=== Begin Enclosure ===

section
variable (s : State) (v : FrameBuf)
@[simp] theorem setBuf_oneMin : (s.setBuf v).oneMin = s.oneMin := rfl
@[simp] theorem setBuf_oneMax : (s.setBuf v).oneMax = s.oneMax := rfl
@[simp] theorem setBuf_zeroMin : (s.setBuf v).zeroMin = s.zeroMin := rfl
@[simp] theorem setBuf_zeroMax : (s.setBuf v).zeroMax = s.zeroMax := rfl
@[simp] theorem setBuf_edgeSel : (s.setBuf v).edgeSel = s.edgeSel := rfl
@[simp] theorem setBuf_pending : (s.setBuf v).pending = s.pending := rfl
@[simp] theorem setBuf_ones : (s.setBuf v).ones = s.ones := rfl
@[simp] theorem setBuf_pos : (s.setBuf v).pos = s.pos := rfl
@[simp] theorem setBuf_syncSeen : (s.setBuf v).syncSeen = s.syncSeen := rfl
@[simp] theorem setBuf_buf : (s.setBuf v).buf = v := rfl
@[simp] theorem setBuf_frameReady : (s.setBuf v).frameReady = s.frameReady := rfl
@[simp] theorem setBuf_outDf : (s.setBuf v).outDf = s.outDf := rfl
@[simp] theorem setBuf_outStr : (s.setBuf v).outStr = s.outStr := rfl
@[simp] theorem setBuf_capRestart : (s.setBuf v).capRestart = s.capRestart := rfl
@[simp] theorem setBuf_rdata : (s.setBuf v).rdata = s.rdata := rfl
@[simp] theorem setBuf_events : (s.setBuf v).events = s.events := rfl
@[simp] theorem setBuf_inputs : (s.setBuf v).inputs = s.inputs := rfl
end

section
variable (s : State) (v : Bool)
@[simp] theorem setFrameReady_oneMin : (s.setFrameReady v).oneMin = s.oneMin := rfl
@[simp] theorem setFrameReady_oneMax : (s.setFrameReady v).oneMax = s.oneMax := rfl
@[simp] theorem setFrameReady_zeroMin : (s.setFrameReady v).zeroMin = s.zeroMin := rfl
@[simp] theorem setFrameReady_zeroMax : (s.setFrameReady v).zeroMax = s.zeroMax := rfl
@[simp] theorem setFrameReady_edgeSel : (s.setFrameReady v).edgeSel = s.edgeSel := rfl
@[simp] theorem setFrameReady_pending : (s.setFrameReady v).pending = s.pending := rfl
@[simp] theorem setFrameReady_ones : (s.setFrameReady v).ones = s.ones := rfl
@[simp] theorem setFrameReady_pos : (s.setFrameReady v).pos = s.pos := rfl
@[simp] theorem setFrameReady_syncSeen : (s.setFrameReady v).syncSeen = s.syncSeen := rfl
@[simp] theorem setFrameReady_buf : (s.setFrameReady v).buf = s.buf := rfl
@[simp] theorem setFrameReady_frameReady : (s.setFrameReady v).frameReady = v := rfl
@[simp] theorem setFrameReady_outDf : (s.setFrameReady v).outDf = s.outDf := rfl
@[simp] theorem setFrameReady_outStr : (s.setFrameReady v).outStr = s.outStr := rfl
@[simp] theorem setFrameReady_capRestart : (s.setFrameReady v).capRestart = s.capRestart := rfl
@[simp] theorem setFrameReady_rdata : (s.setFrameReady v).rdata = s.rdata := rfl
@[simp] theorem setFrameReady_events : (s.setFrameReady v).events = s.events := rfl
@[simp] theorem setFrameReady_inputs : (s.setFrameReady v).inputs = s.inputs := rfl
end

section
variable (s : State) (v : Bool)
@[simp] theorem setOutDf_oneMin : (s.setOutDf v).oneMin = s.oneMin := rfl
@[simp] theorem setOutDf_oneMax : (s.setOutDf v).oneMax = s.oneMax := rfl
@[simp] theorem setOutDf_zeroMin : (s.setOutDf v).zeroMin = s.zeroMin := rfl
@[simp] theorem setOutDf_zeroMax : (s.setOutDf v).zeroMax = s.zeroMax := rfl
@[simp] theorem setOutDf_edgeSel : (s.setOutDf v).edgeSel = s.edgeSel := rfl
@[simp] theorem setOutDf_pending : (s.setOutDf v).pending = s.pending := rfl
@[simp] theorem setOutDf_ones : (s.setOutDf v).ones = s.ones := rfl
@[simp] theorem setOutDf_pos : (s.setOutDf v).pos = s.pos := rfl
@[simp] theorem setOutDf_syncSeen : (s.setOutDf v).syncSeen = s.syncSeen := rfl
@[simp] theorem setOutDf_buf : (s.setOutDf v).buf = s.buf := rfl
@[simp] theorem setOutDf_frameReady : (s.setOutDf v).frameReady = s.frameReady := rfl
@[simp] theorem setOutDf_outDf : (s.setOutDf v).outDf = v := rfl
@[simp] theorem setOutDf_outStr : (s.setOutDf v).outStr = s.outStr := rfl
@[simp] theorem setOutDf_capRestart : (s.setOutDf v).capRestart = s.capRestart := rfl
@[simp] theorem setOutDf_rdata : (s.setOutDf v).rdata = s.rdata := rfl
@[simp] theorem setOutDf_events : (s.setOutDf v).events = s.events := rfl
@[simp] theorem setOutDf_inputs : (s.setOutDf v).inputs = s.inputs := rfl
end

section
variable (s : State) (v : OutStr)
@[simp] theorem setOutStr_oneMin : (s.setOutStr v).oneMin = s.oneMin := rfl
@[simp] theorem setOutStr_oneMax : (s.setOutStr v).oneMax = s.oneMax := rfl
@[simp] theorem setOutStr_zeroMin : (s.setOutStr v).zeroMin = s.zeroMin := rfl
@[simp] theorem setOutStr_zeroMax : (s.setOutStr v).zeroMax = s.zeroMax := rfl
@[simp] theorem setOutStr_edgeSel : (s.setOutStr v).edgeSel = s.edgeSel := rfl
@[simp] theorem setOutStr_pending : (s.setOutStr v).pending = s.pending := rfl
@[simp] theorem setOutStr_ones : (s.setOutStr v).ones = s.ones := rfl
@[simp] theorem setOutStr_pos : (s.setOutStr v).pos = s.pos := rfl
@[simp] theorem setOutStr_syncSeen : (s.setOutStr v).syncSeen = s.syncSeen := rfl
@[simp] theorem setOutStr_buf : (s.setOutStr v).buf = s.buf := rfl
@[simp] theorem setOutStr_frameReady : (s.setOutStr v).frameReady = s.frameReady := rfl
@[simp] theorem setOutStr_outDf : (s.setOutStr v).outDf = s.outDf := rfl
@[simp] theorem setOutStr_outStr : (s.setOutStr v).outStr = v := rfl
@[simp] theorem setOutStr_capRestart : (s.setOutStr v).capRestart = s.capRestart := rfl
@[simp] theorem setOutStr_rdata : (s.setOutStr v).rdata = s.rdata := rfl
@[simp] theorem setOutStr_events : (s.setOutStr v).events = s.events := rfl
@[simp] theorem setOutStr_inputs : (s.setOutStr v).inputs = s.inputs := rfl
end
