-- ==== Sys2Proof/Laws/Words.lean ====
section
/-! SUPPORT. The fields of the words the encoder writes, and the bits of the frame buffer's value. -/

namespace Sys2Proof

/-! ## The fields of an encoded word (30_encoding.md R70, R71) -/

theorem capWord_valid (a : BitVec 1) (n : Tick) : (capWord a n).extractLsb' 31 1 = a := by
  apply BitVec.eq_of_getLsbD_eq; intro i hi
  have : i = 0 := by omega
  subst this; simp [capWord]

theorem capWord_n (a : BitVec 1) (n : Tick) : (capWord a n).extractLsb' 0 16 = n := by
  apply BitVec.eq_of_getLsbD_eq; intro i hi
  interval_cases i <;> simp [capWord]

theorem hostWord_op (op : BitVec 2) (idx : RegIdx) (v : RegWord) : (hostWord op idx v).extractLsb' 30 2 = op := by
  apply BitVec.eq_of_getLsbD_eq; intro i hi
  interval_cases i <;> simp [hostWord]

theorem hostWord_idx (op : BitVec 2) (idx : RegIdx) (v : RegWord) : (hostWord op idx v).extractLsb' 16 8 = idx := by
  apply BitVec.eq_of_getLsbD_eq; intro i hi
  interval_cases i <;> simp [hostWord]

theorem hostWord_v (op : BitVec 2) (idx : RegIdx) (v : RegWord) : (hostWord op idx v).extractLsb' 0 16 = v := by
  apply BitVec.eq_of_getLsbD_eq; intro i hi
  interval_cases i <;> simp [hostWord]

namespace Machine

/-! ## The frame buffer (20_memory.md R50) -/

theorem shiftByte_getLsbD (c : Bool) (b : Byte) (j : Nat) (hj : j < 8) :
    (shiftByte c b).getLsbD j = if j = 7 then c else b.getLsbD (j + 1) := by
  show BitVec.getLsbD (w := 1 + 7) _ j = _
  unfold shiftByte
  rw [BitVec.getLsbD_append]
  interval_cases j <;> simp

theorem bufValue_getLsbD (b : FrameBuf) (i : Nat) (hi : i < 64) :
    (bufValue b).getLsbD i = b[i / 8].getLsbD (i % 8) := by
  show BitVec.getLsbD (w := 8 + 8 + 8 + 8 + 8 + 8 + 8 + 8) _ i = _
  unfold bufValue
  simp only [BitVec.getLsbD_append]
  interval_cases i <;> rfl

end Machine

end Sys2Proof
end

=== End Enclosure ===
=== Begin Enclosure ===

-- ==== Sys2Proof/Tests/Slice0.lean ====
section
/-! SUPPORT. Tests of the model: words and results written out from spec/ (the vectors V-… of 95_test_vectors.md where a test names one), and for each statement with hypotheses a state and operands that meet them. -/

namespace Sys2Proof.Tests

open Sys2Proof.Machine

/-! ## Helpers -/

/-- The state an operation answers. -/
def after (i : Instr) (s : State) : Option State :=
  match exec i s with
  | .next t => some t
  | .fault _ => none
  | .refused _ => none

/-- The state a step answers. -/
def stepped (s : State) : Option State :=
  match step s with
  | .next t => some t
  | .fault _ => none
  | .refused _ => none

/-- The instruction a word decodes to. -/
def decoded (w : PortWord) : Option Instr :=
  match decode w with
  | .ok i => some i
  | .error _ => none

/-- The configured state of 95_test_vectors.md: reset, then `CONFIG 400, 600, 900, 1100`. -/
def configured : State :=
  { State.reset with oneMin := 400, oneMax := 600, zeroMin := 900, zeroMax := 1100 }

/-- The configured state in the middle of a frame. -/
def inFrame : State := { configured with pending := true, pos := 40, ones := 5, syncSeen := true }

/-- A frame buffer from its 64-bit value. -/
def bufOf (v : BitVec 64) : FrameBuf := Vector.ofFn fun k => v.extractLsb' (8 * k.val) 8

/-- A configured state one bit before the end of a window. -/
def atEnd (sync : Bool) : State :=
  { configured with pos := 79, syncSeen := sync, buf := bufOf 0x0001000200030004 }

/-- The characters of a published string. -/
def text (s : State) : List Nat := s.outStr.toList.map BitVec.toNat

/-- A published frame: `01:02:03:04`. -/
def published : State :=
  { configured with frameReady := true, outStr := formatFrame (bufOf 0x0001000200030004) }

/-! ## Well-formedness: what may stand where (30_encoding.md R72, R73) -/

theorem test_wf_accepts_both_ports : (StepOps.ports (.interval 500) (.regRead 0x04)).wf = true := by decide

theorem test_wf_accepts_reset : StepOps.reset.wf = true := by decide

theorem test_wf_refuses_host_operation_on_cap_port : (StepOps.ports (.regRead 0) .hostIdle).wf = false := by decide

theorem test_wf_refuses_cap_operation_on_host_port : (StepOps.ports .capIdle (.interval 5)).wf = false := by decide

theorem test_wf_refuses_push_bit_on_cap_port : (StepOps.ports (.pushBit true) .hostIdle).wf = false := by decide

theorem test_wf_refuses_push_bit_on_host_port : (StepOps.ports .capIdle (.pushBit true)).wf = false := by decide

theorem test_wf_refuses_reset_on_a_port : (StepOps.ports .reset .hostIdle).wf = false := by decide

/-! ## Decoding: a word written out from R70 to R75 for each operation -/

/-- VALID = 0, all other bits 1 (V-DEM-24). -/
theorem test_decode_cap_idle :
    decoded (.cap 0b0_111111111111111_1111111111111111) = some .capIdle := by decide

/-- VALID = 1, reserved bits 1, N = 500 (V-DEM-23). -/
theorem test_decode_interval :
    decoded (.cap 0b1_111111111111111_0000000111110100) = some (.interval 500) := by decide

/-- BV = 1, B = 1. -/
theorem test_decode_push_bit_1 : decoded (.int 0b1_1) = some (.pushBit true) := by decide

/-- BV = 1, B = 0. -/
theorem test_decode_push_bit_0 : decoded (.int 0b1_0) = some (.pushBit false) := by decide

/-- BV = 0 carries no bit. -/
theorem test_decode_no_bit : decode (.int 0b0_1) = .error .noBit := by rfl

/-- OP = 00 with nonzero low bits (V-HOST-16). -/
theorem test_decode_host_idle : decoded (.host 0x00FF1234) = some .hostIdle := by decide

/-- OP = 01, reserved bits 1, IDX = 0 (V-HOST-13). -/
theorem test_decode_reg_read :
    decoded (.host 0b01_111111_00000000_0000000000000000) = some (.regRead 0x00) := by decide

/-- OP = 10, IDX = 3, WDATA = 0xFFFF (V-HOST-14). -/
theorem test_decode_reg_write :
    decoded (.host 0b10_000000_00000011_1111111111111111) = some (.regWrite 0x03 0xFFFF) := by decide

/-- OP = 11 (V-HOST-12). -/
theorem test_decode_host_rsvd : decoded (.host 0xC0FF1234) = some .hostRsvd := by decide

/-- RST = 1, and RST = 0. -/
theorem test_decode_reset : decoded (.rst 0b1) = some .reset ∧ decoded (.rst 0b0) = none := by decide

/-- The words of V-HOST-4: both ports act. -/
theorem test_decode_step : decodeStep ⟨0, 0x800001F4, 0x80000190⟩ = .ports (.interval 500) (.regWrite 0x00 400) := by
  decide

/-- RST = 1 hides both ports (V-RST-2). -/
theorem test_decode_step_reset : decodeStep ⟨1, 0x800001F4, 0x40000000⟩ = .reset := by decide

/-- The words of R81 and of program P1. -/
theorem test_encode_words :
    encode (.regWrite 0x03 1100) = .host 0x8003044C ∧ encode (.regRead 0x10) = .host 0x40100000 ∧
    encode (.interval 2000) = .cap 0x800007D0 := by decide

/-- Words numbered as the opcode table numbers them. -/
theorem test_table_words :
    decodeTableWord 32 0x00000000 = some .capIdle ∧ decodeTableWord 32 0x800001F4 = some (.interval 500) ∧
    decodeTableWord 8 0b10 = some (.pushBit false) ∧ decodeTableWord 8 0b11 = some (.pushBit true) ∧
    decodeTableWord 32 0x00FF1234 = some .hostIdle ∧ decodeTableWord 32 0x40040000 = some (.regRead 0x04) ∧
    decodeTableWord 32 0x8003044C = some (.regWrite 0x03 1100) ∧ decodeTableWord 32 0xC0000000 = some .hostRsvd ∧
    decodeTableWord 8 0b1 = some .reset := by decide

=== End Enclosure ===

Exercise aim ::
Taking the listing above as the source, transcribe only the lines starting at the line with "def inFrame : State" and going through the line with "1 (V-DEM-24). -/", unaltered and with both ends included.

Answer area ::
def inFrame : State := { configured with pending := true, pos := 40, ones := 5, syncSeen := true }

/-- A frame buffer from its 64-bit value. -/
def bufOf (v : BitVec 64) : FrameBuf := Vector.ofFn fun k => v.extractLsb' (8 * k.val) 8

/-- A configured state one bit before the end of a window. -/
def atEnd (sync : Bool) : State :=
  { configured with pos := 79, syncSeen := sync, buf := bufOf 0x0001000200030004 }

/-- The characters of a published string. -/
def text (s : State) : List Nat := s.outStr.toList.map BitVec.toNat

/-- A published frame: `01:02:03:04`. -/
def published : State :=
  { configured with frameReady := true, outStr := formatFrame (bufOf 0x0001000200030004) }

/-! ## Well-formedness: what may stand where (30_encoding.md R72, R73) -/

theorem test_wf_accepts_both_ports : (StepOps.ports (.interval 500) (.regRead 0x04)).wf = true := by decide

theorem test_wf_accepts_reset : StepOps.reset.wf = true := by decide

theorem test_wf_refuses_host_operation_on_cap_port : (StepOps.ports (.regRead 0) .hostIdle).wf = false := by decide

theorem test_wf_refuses_cap_operation_on_host_port : (StepOps.ports .capIdle (.interval 5)).wf = false := by decide

theorem test_wf_refuses_push_bit_on_cap_port : (StepOps.ports (.pushBit true) .hostIdle).wf = false := by decide

theorem test_wf_refuses_push_bit_on_host_port : (StepOps.ports .capIdle (.pushBit true)).wf = false := by decide

theorem test_wf_refuses_reset_on_a_port : (StepOps.ports .reset .hostIdle).wf = false := by decide

/-! ## Decoding: a word written out from R70 to R75 for each operation -/

/-- VALID = 0, all other bits 1 (V-DEM-24). -/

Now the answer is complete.